BOSTON — Finalization of the farm bill will affect how many children are eligible to participate in the U.S. Department of Agriculture’s Supplemental Nutrition Assistance Program, which includes the nation’s school nutrition programs. Beyond the debate taking place in Washington regarding eligibility, researchers continue to seek ways to improve the nutritional quality of school meals and instill eating behaviors that will remain ingrained well beyond childhood and into adulthood.

Researchers at Tufts University’s Friedman School of Nutrition Science and Policy, Boston, published a study in early July that looks at the potential benefits of limiting the availability of sugary beverages and expanding the availability of fruits and vegetables.

“Standards such as Smart Snacks in School have largely eliminated sugary drinks in U.S. public schools, but potential effects on obesity in children or long-term health are not known,” said Dariush Mozaffarian, M.D., dean of the Friedman School and senior author of the study. “Also, elementary schools in low-income neighborhoods often have free fresh fruits and vegetables programs, but these have not been expanded to other elementary, middle or high schools and potential long-term health effects have not been evaluated.”

The study, published in PLOS ONE, used a comparative risk assessment model to estimate the impact that implementing national food policies in U.S. elementary, middle and high schools may have on dietary intake and body mass index (B.M.I.) in children and what disease outcomes might be influenced in adulthood.

Girl with lunch in school cafeteria

“As children consume more than one-third of their daily meals and snacks in school, having policies focused on healthy food options in school is important,” said Katherine L. Rosettie, first and corresponding author of the study. Ms. Rosettie conducted the work when she was a research scholar at the Friedman School.
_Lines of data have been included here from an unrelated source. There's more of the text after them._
-- ==== Sys2Proof/Tests/Slice0.lean ====
section
/-! SUPPORT. Tests: words of the specification and what they decode to, ill-formed terms the checks refuse, a witness for the
hypotheses of every statement, and small steps with results worked from the specification. -/
namespace Sys2Proof.Tests
set_option Elab.async false
open Sys2Proof Sys2Proof.Machine

def win (off : Nat) : Word := BitVec.ofNat 64 (windowBase + off)
/-- A tile with a panel, scratchpad from 64 KiB to 256 KiB and a cache region above it. -/
def tile0 : Tile := { pbLo := 16, pbMid := 64, pbHi := 96, panCnt := 1, images := [(1, 7)] }
/-- Strand 0 holds block 0 of run 1, a run of context 7; the registers are as given. -/
def here (x : List (Nat × Word)) (f : Strand → Strand := id) (t : Tile := tile0) (g : State → State := id) : State :=
  let a : Strand := { act := .block 1 0, pc := 0x1000 }
  g { cur := .strand 0, strands := [(0, f { a with x := Vector.ofFn (fun i => (x.find? (fun e => e.1 = i.val)).elim 0 (·.2)) })], tiles := [(0, t)],
      runs := [(1, { ctx := 7, remaining := 2, blocks := [(0, .resident 0)] })] }
/-- The outcome is a value of which `p` holds. -/
def okWith {ε α : Type} (e : Except ε α) (p : α → Bool) : Bool :=
  match e with
  | .ok r => p r
  | .error _ => false
def servedWith {α : Type} (e : Served α) (p : α → State → Bool) : Bool :=
  match e with
  | .ok r s => p r s
  | _ => false
/-- Page tables that map the second GiB to itself; every right on it, by context 7's grant list and by core 0's lookaside. -/
def mapped (s : State) : State :=
  { s with hbm := memOver [(1, 0x10), (7, 0x80), (0x100B, 0x40), (0x100F, 0xC0), (0x4003, 0x40), (0x4007, 0x80), (0x4008, 0x1F), (0x400D, 0x40)] s.hbm
           contexts := [(7, { glBase := 4, glCount := 1, feltGrant := 1 })]
           cores := [(0, { plb := [{ base := 0x40000000, size := 0x40000000, rights := 31, pdom := 0 }] })] }
def put (pa : Nat) (bs : List Byte) (s : State) : State := { s with hbm := memWrite s.hbm pa bs }
def gib : Nat := 0x40000000

/-! ### Words of the specification and what they decode to -/

/-- Whether the table's word of 32 bits decodes to the instruction. -/
def reads (w : Nat) (i : Instr) : Prop := decodeTableWord 32 w = some i
theorem test_decode_formats : reads 0x04A63800 (.add 5 6 7 0) ∧ reads 0x0CA6FFFD (.addi 5 6 0xFFFD) ∧ reads 0xB1026002 (.ld 8 2 3 2) ∧
    reads 0xB5026002 (.st 8 2 3 2) := ⟨rfl, rfl, rfl, rfl⟩
theorem test_decode_branches : reads 0x60A03FFE (.bne 5 0 0x1FFE) ∧ reads 0x64200010 (.jal 1 16) ∧ reads 0x68010000 (.jalr 0 1 0) := ⟨rfl, rfl, rfl⟩
theorem test_decode_light : reads 0xFC001234 (.ximm 0x1234) ∧ reads 0xFE020002 (.modQsel 2) ∧ reads 0xFD200010 (.hintSpin 16) ∧
    reads 0xFD000000 .hintNop := ⟨rfl, rfl, rfl, rfl⟩
theorem test_decode_scalar : reads 0x1CA60003 (.slli 5 6 0 3) ∧ reads 0x1CA6601F (.srai 5 6 1 31) ∧ reads 0x28A01235 (.lui 5 0x1235) ∧
    reads 0x30A63803 (.ldx 5 6 7 3) := ⟨rfl, rfl, rfl, rfl⟩
theorem test_decode_vector : reads 0x80642A80 (.vadd 3 4 5 2 2 0) ∧ reads 0x80221A50 (.vsadd 1 2 3 2 1 0) ∧ reads 0x848530A0 (.vfadd 4 5 6 0 2 1) ∧
    reads 0x8822192A (.vfmadd 1 2 3 4 5 2) ∧ reads 0x90221882 (.vcmpLt 1 2 3 0 2 0) ∧ reads 0x94A63890 (.vfredo 5 6 7 0 2) := ⟨rfl, rfl, rfl, rfl, rfl, rfl⟩
theorem test_decode_permute : reads 0x98221C86 (.vsel 1 2 3 4 2) ∧ reads 0x9D090061 (.vps8 8 9 0 1 1) ∧ reads 0xCC221800 (.mand 1 2 3) := ⟨rfl, rfl, rfl⟩
theorem test_decode_memory : reads 0xB0A65FFE (.ld 5 6 2 0x1FFE) ∧ reads 0xB4E20003 (.st 7 2 0 3) ∧ reads 0xA0860002 (.vld 4 6 2) ∧
    reads 0xA4860002 (.vst 4 6 2) ∧ reads 0xA8251382 (.vgath 1 5 2 3 2) ∧ reads 0xB8A731B0 (.amoadd 5 7 6 3 0 1 1) := ⟨rfl, rfl, rfl, rfl, rfl, rfl⟩
theorem test_decode_sync : reads 0xBC000024 (.fence 2 4) ∧ reads 0xBCA60083 (.ldsync 5 6 3) ∧ reads 0xBCA602B3 (.ldAcq 5 6 3 3) ∧
    reads 0xBD060343 (.stRel 8 6 4 3) ∧ reads 0xBCA63A33 (.waitv 5 6 7 3 0 3) := ⟨rfl, rfl, rfl, rfl, rfl⟩
theorem test_decode_barriers : reads 0xC0063800 (.barInit 6 7) ∧ reads 0xC0063801 (.barExpect 6 7) ∧ reads 0xC0A60002 (.barArrive 5 6) ∧
    reads 0xC1062804 (.barWait 8 6 5) ∧ reads 0xC8A60000 (.cwait 5 6) := ⟨rfl, rfl, rfl, rfl, rfl⟩
theorem test_decode_matrix : reads 0xD42B3800 (.pld 1 11 7) ∧ reads 0xD0A00000 (.accAlloc 5 0 0) ∧ reads 0xD0404243 (.accRd 2 0 8 9) ∧
    reads 0xD1803005 (.accSt 12 0 6) ∧ reads 0xD8004400 (.mmaBf16 0 0 1 1) ∧ reads 0xD8491000 (.mmaPs8 1 2 4 0) := ⟨rfl, rfl, rfl, rfl, rfl, rfl⟩
theorem test_decode_epilogue : reads 0xDC980001 (.mscale 2 6 0 1) ∧ reads 0xDC89C880 (.mout 2 2 7 1) := ⟨rfl, rfl⟩
theorem test_decode_dray : reads 0xE8060003 (.drayTpl 6 3) ∧ reads 0xE8A63943 (.drayGo 5 6 7 1 3) ∧ reads 0xEC060000 (.strmBind 0 6) ∧
    reads 0xECA01002 (.strmPos 5 2) := ⟨rfl, rfl, rfl, rfl⟩
theorem test_decode_felt : reads 0xF0063830 (.feltCfg 6 7 0 3) ∧ reads 0xF0003833 (.feltRun 7 0 3) ∧ reads 0xF0A60004 (.feltSettle 5 6 0) ∧
    reads 0xF0063885 (.feltSample 6 7 0 1) ∧ reads 0xF0A00207 (.feltStat 5 2) := ⟨rfl, rfl, rfl, rfl, rfl⟩
theorem test_decode_system : reads 0x6D4B0005 (.sysc 10 11 5) ∧ reads 0x6C001000 (.brk 0) ∧ reads 0x6C002000 .exit ∧ reads 0x6CA64000 (.svcRecv 5 6) ∧
    reads 0x6CE85001 (.svcResume 7 8 1) ∧ reads 0x6C086000 (.svcKill 8) := ⟨rfl, rfl, rfl, rfl, rfl, rfl⟩
theorem test_decode_csr : reads 0x70A00001 (.csrr 5 1) ∧ reads 0x70061001 (.csrw 0 6 1) ∧ reads 0x74000001 (.gear 0 1) ∧ reads 0x74A00000 (.gear 5 0) :=
  ⟨rfl, rfl, rfl, rfl⟩
theorem test_decode_work : reads 0x78260000 (.send 1 6 0) ∧ reads 0x78063801 (.courier 6 7) ∧ reads 0x78074002 (.bind 7 8) ∧
    reads 0x7CA63800 (.launch 5 6 7) ∧ reads 0x7CA63811 (.relaunch 5 6 7 2) ∧ reads 0x7C063802 (.wbSkip 6 7) ∧ reads 0x7C000003 .wbAll :=
  ⟨rfl, rfl, rfl, rfl, rfl, rfl, rfl⟩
She is now a researcher at the Institute for Health Metrics and Evaluation in Seattle. “What we need to know is how these policies are changing food choice, nutrition and health.”
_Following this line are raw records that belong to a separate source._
/-- A pending frame is what `o_count` and the read port show of it. -/
theorem pendingEvent_of_frame (hp : s.oPend = .frame) :
    pendingEvent s = some (.frame (oCount s)
      ((List.range (oCount s).toNat).map fun j => toS16 (oRdata s (BitVec.ofNat 16 j)))) := by
  have samples : (s.decBuf.firstSlots s.decCount.toNat).map toS16
      = (List.range s.decCount.toNat).map fun j => toS16 (oRdata s (BitVec.ofNat 16 j)) := by
    rw [Memory.firstSlots, List.map_map]
    exact List.map_congr_left fun j hj => congrArg toS16 (oRdata_of_frame hp (List.mem_range.1 hj)).symm
  rw [oCount_of_frame hp, ← samples]
  simp only [pendingEvent, hp]

end Ports

/-- Settles O32: HANDOFF delivers the pending event, which is what the ports show. -/
theorem portsShowWhatIsHandedOver : Obligations.PortsShowWhatIsHandedOver := by
  unfold Obligations.PortsShowWhatIsHandedOver
  intro s hp
  have kind : oKind s = 1#2 := by rw [oKind, hp]; rfl
  refine ⟨by rw [oEvtWord, kind, oCount_of_frame hp], ?_⟩
  rw [exec_eq_execFor]
  exact ⟨_, execFor_of_effect (by simp [enabled, hp]) ⟨_, pendingEvent_of_frame hp, rfl⟩, rfl⟩

/-- Settles O41: ENC has one phase at a time, and RX either takes tokens or owes an event. -/
theorem channelsAreNeverOpenBothWays : Obligations.ChannelsAreNeverOpenBothWays := by
  unfold Obligations.ChannelsAreNeverOpenBothWays
  intro s
  refine ⟨fun ⟨takes, puts⟩ => ?_, ?_, ?_, rfl, rfl, rfl, rfl⟩
  · have accum : s.encPhase = .accum := by simpa [sReady] using takes
    simp [txValid, accum] at puts
  · simp [rxReady, oValid]
  · cases hp : s.oPend <;> simp [oKind, oValid, hp]

end Sys2Proof.Machine

namespace Sys2Proof.Machine

section Alike

variable {p : Config.Params} {i : Instr} {s s' t t' : State} {r : Fault}

/-! ## What ENC shows of its registers (R25 d, R181)

Two ENCs whose scalar registers agree show the same as long as the slots that were written since the buffer was last empty
agree: the others are written before they are read. -/

/-- ENC as a reset and what came after it left it: the invariant holds, and all that may differ is what stands in slots not
written since. -/
structure EncFresh (p : Config.Params) (s t : State) : Prop where
  wr : t.encWr = s.encWr
  rd : t.encRd = s.encRd
  phase : t.encPhase = s.encPhase
  inv : EncInv p s
  wf : s.encBuf.wf
  wf' : t.encBuf.wf
  slots : ∀ j < s.encWr, t.encBuf.read j = s.encBuf.read j

/-- No operation tells the two ENCs apart. -/
def EncAlike (p : Config.Params) (s t : State) : Prop := EncSame s t ∨ EncFresh p s t

theorem EncFresh.of_encSame (f : EncFresh p s t) (hs : EncSame s s') (ht : EncSame t t') : EncFresh p s' t' where
  wr := ht.wr.trans (f.wr.trans hs.wr.symm)
  rd := ht.rd.trans (f.rd.trans hs.rd.symm)
  phase := ht.phase.trans (f.phase.trans hs.phase.symm)
  inv := f.inv.of_encSame hs
  wf := hs.buf ▸ f.wf
  wf' := ht.buf ▸ f.wf'
  slots := by rw [hs.wr, hs.buf, ht.buf]; exact f.slots

theorem EncFresh.emitNext (f : EncFresh p s t) (inv : EncInv p (emitNext p s)) :
    EncFresh p (emitNext p s) (emitNext p t) := by
  unfold Machine.emitNext at inv ⊢
  rw [f.rd]
  by_cases last : s.encRd + 1 = p.frameLen
  · simp only [if_pos last] at inv ⊢
    exact { f with wr := rfl, rd := rfl, phase := rfl, inv := inv, slots := nofun }
  · simp only [if_neg last] at inv ⊢
    exact { f with rd := rfl, inv := inv }

/-- The byte that EMIT puts comes from a slot written since the reset. -/
theorem EncFresh.emittedByte_eq (f : EncFresh p s t) (ph : s.encPhase = .emit) :
    emittedByte p t.encBuf t.encRd = emittedByte p s.encBuf s.encRd := by
  obtain ⟨full, within⟩ := f.inv.emit ph
  have pos := p.n_pos
  have slot : t.encBuf.read ((s.encRd - 4) / 2) = s.encBuf.read ((s.encRd - 4) / 2) :=
    f.slots _ (by simp only [Config.Params.frameLen] at within; omega)
  simp only [emittedByte, f.rd, slot]

theorem Effect.of_encFresh (h : Effect p i s s') (hi : i.ofEnc) (on : enabled i s) (f : EncFresh p s t) :
    ∃ t', Effect p i t t' ∧ EncFresh p s' t' := by
  have inv : EncInv p s' := h.encInv hi f.inv on
  cases i <;> simp only [Instr.ofEnc, Bool.false_eq_true] at hi
  case observe v =>
    obtain ⟨hw, rfl⟩ := h
    refine ⟨_, ⟨f.wr ▸ hw, rfl⟩, ?_⟩
    simp only [f.wr]
    refine ⟨rfl, f.rd, rfl, inv, Memory.write_wf f.wf _ _, Memory.write_wf f.wf' _ _,
      fun j (hj : j < s.encWr + 1) => ?_⟩
    simp only [Memory.read_write f.wf, Memory.read_write f.wf']
    split
    · rfl
    · exact f.slots j (by omega)
  case acqFault x => cases h; exact ⟨_, rfl, { f with phase := rfl, inv := inv }⟩
  case emit =>
    obtain ⟨hr, rfl⟩ := h
    exact ⟨_, ⟨f.rd ▸ hr, rfl⟩,
      EncFresh.emitNext (s := txPut _ s) (f.of_encSame ⟨rfl, rfl, rfl, rfl⟩ ⟨rfl, rfl, rfl, rfl⟩) inv⟩
  case encReset => cases h; exact ⟨_, rfl, { f with wr := rfl, rd := rfl, phase := rfl, inv := inv, slots := nofun }⟩

theorem EncAlike.of_encSame (a : EncAlike p s t) (hs : EncSame s s') (ht : EncSame t t') : EncAlike p s' t' :=
  a.imp (fun same => ⟨ht.buf.trans (same.buf.trans hs.buf.symm), ht.wr.trans (same.wr.trans hs.wr.symm),
    ht.rd.trans (same.rd.trans hs.rd.symm), ht.phase.trans (same.phase.trans hs.phase.symm)⟩)
    (·.of_encSame hs ht)

theorem EncAlike.wr (a : EncAlike p s t) : t.encWr = s.encWr := a.elim (·.wr) (·.wr)

theorem EncAlike.rd (a : EncAlike p s t) : t.encRd = s.encRd := a.elim (·.rd) (·.rd)

theorem EncAlike.phase (a : EncAlike p s t) : t.encPhase = s.encPhase := a.elim (·.phase) (·.phase)

theorem EncAlike.emittedByte_eq (a : EncAlike p s t) (ph : s.encPhase = .emit) :
    emittedByte p t.encBuf t.encRd = emittedByte p s.encBuf s.encRd :=
  a.elim (fun same => by rw [same.buf, same.rd]) (·.emittedByte_eq ph)

theorem EncAlike.bytesPut_eq (a : EncAlike p s t) (on : enabled i s) : bytesPut p i t = bytesPut p i s := by
  cases i
  case emit => exact congrArg (fun b => [b]) (a.emittedByte_eq (of_decide_eq_true on))
  all_goals rfl

theorem Effect.of_encAlike (h : Effect p i s s') (hi : i.ofEnc) (on : enabled i s) (a : EncAlike p s t) :
    ∃ t', Effect p i t t' ∧ EncAlike p s' t' := by
  rcases a with same | fresh
  · obtain ⟨t', effect, same'⟩ := h.of_encSame hi same
    exact ⟨t', effect, .inl same'⟩
  · obtain ⟨t', effect, fresh'⟩ := h.of_encFresh hi on fresh
    exact ⟨t', effect, .inr fresh'⟩

/-! ## What RX shows of its registers (R38 d, R182)

Which of its data registers RX will still read is a matter of its phase and of what it owes; the others are written
first. -/

/-- What RX will still read of a payload in progress agrees: the count, the index, a low byte that waits for its high byte,
and the slots filled so far. -/
structure PayloadSame (s t : State) : Prop where
  count : t.decCount = s.decCount
  idx : t.decIdx = s.decIdx
  lo : s.decIdx % 2 = 1 → t.decLo = s.decLo
  slots : ∀ j < s.decIdx / 2, t.decBuf.read j = s.decBuf.read j

/-- What RX will still read of a pending frame agrees. -/
structure FrameSame (s t : State) : Prop where
  count : t.decCount = s.decCount
  slots : ∀ j < s.decCount.toNat, t.decBuf.read j = s.decBuf.read j

/-- RX as a reset and what came after it left it: all that may differ is what it will not read before it has written it. -/
structure RxFresh (s t : State) : Prop where
  phase : t.rxPhase = s.rxPhase
  pend : t.oPend = s.oPend
  wf : s.decBuf.wf
  wf' : t.decBuf.wf
  low : s.rxPhase = .cntHi → lowByte t.decCount = lowByte s.decCount
  payload : s.rxPhase = .payload → PayloadSame s t
  frame : s.oPend = .frame → FrameSame s t
  cause : s.oPend = .fault → t.oCause = s.oCause

/-- No operation tells the two RXs apart. -/
def RxAlike (s t : State) : Prop := RxSame s t ∨ RxFresh s t

theorem PayloadSame.of_rxSame (h : PayloadSame s t) (hs : RxSame s s') (ht : RxSame t t') : PayloadSame s' t' where
  count := ht.count.trans (h.count.trans hs.count.symm)
  idx := ht.idx.trans (h.idx.trans hs.idx.symm)
  lo := by rw [hs.idx, hs.lo, ht.lo]; exact h.lo
  slots := by rw [hs.idx, hs.buf, ht.buf]; exact h.slots

theorem FrameSame.of_rxSame (h : FrameSame s t) (hs : RxSame s s') (ht : RxSame t t') : FrameSame s' t' where
  count := ht.count.trans (h.count.trans hs.count.symm)
  slots := by rw [hs.count, hs.buf, ht.buf]; exact h.slots

theorem RxFresh.of_rxSame (f : RxFresh s t) (hs : RxSame s s') (ht : RxSame t t') : RxFresh s' t' where
  phase := ht.phase.trans (f.phase.trans hs.phase.symm)
  pend := ht.pend.trans (f.pend.trans hs.pend.symm)
  wf := hs.buf ▸ f.wf
  wf' := ht.buf ▸ f.wf'
  low := by rw [hs.phase, hs.count, ht.count]; exact f.low
  payload := by rw [hs.phase]; exact fun ph => (f.payload ph).of_rxSame hs ht
  frame := by rw [hs.pend]; exact fun hp => (f.frame hp).of_rxSame hs ht
  cause := by rw [hs.pend, hs.cause, ht.cause]; exact f.cause

theorem RxSame.payloadSame (same : RxSame s t) : PayloadSame s t :=
  ⟨same.count, same.idx, fun _ => same.lo, fun _ _ => by rw [same.buf]⟩

theorem RxSame.frameSame (same : RxSame s t) : FrameSame s t := ⟨same.count, fun _ _ => by rw [same.buf]⟩

theorem RxAlike.of_rxSame (a : RxAlike s t) (hs : RxSame s s') (ht : RxSame t t') : RxAlike s' t' :=
  a.imp (fun same => ⟨ht.phase.trans (same.phase.trans hs.phase.symm), ht.count.trans (same.count.trans hs.count.symm),
    ht.lo.trans (same.lo.trans hs.lo.symm), ht.idx.trans (same.idx.trans hs.idx.symm),
    ht.buf.trans (same.buf.trans hs.buf.symm), ht.pend.trans (same.pend.trans hs.pend.symm),
    ht.cause.trans (same.cause.trans hs.cause.symm)⟩)
    (·.of_rxSame hs ht)

theorem RxAlike.phase (a : RxAlike s t) : t.rxPhase = s.rxPhase := a.elim (·.phase) (·.phase)

theorem RxAlike.pend (a : RxAlike s t) : t.oPend = s.oPend := a.elim (·.pend) (·.pend)

theorem RxAlike.payload (a : RxAlike s t) (ph : s.rxPhase = .payload) : PayloadSame s t :=
  a.elim (·.payloadSame) (·.payload ph)

theorem RxAlike.frame (a : RxAlike s t) (hp : s.oPend = .frame) : FrameSame s t := a.elim (·.frameSame) (·.frame hp)

theorem RxAlike.cause (a : RxAlike s t) (hp : s.oPend = .fault) : t.oCause = s.oCause := a.elim (·.cause) (·.cause hp)

theorem RxAlike.pendingEvent_eq (a : RxAlike s t) : pendingEvent t = pendingEvent s := by
  have pend := a.pend
  cases hp : s.oPend
  case none => rw [pendingEvent_eq_none.2 hp, pendingEvent_eq_none.2 (pend.trans hp)]
  case frame =>
    obtain ⟨count, slots⟩ := a.frame hp
    have samples : t.decBuf.firstSlots s.decCount.toNat = s.decBuf.firstSlots s.decCount.toNat :=
      List.map_congr_left fun j hj => slots j (List.mem_range.1 hj)
    simp only [pendingEvent, pend, hp, count, samples]
  case fault => simp only [pendingEvent, pend, hp, a.cause hp]

theorem RxAlike.eventsDelivered_eq (a : RxAlike s t) : eventsDelivered i t = eventsDelivered i s := by
  cases i
  case handoff => exact congrArg Option.toList a.pendingEvent_eq
  all_goals rfl

/-- With nothing owed and no frame in progress past its low count byte, RX has nothing it will still read. -/
theorem rxFresh_of_idle (phase : t.rxPhase = s.rxPhase) (pend : t.oPend = s.oPend) (wf : s.decBuf.wf) (wf' : t.decBuf.wf)
    (idle : s.oPend = .none) (notHi : s.rxPhase ≠ .cntHi) (notPayload : s.rxPhase ≠ .payload) : RxFresh s t where
  phase := phase
  pend := pend
  wf := wf
  wf' := wf'
  low := fun ph => absurd ph notHi
  payload := fun ph => absurd ph notPayload
  frame := fun hp => absurd (idle.symm.trans hp) nofun
  cause := fun hp => absurd (idle.symm.trans hp) nofun

theorem rxFresh_startPayload (wf : s.decBuf.wf) (wf' : t.decBuf.wf) (idle : s.oPend = .none) (pend : t.oPend = s.oPend)
    (count : t.decCount = s.decCount) : RxFresh (startPayload s) (startPayload t) := by
  unfold startPayload
  rw [count]
  split
  case isTrue zero =>
    exact ⟨rfl, rfl, wf, wf', nofun, nofun, fun _ => ⟨count, fun j hj => by simp [zero] at hj⟩, nofun⟩
  case isFalse =>
    exact ⟨rfl, pend, wf, wf', nofun, fun _ => ⟨rfl, rfl, nofun, fun j hj => by simp at hj⟩,
      fun hp => absurd (idle.symm.trans hp) nofun, fun hp => absurd (idle.symm.trans hp) nofun⟩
The risk assessment model estimated the effects of a free fruits and vegetables provision and sugary drink limitations on diet and B.M.I. in children ages 5 to 18. Data from the National Health and Nutrition Examination Surveys for 2009-2010 and 2011-2012 on baseline B.M.I. and intakes of fruits, vegetables and sugar-sweetened beverages were used.

To estimate the effects of policies on long-term changes, the researchers used a meta-analysis of long-term within-person correlations of childhood and adult diets, meta-analyses of diet and cardiometabolic disease, and data on national cardiometabolic disease deaths from the National Center for Health Statistics for 2012.

A provision for free fruits and vegetables would lead to an increase in habitual consumption across school-age children over a period of 1 to 2 years, with a 17% increase for children in elementary school, 22% in middle school and 25% in high school, according to the study.

Child drinking sodaThe study showed a limitation on sugary drinks would decrease habitual consumption and have a modest effect on B.M.I. across school-age children, with a 27% decrease in consumption and 0.7% decrease in B.M.I. for children in elementary school, 19% and 0.5% for children in middle school, and 15% and 0.5% for students in high school.

The researchers then estimated that if such school food policies had been implemented when current adults were children, a provision for fruits and vegetables would increase fruit intake of the adults by 19% and vegetable intake by 2% and decrease consumption of sugary drinks by 24%.

If they had been implemented together, the researchers estimated the free fruits and vegetables provision and limitation on sugary drinks would prevent more than 22,000 adult deaths per year due to heart disease, diabetes or stroke, or 3% of total annual cardiometabolic deaths. Reduced consumption of sugary drinks was estimated to have the largest impact, averting more than 14,000 adult deaths per year.

“Identifying the benefits of school food policies helps to inform how to enhance these programs as well as the potential for harm if they were to be weakened or cut,” Dr. Mozaffarian said. “Our findings suggest that eliminating sugary drinks and providing free fruits and vegetables in schools has small effects on obesity in childhood but real potential for meaningful long-term health benefits into adulthood.”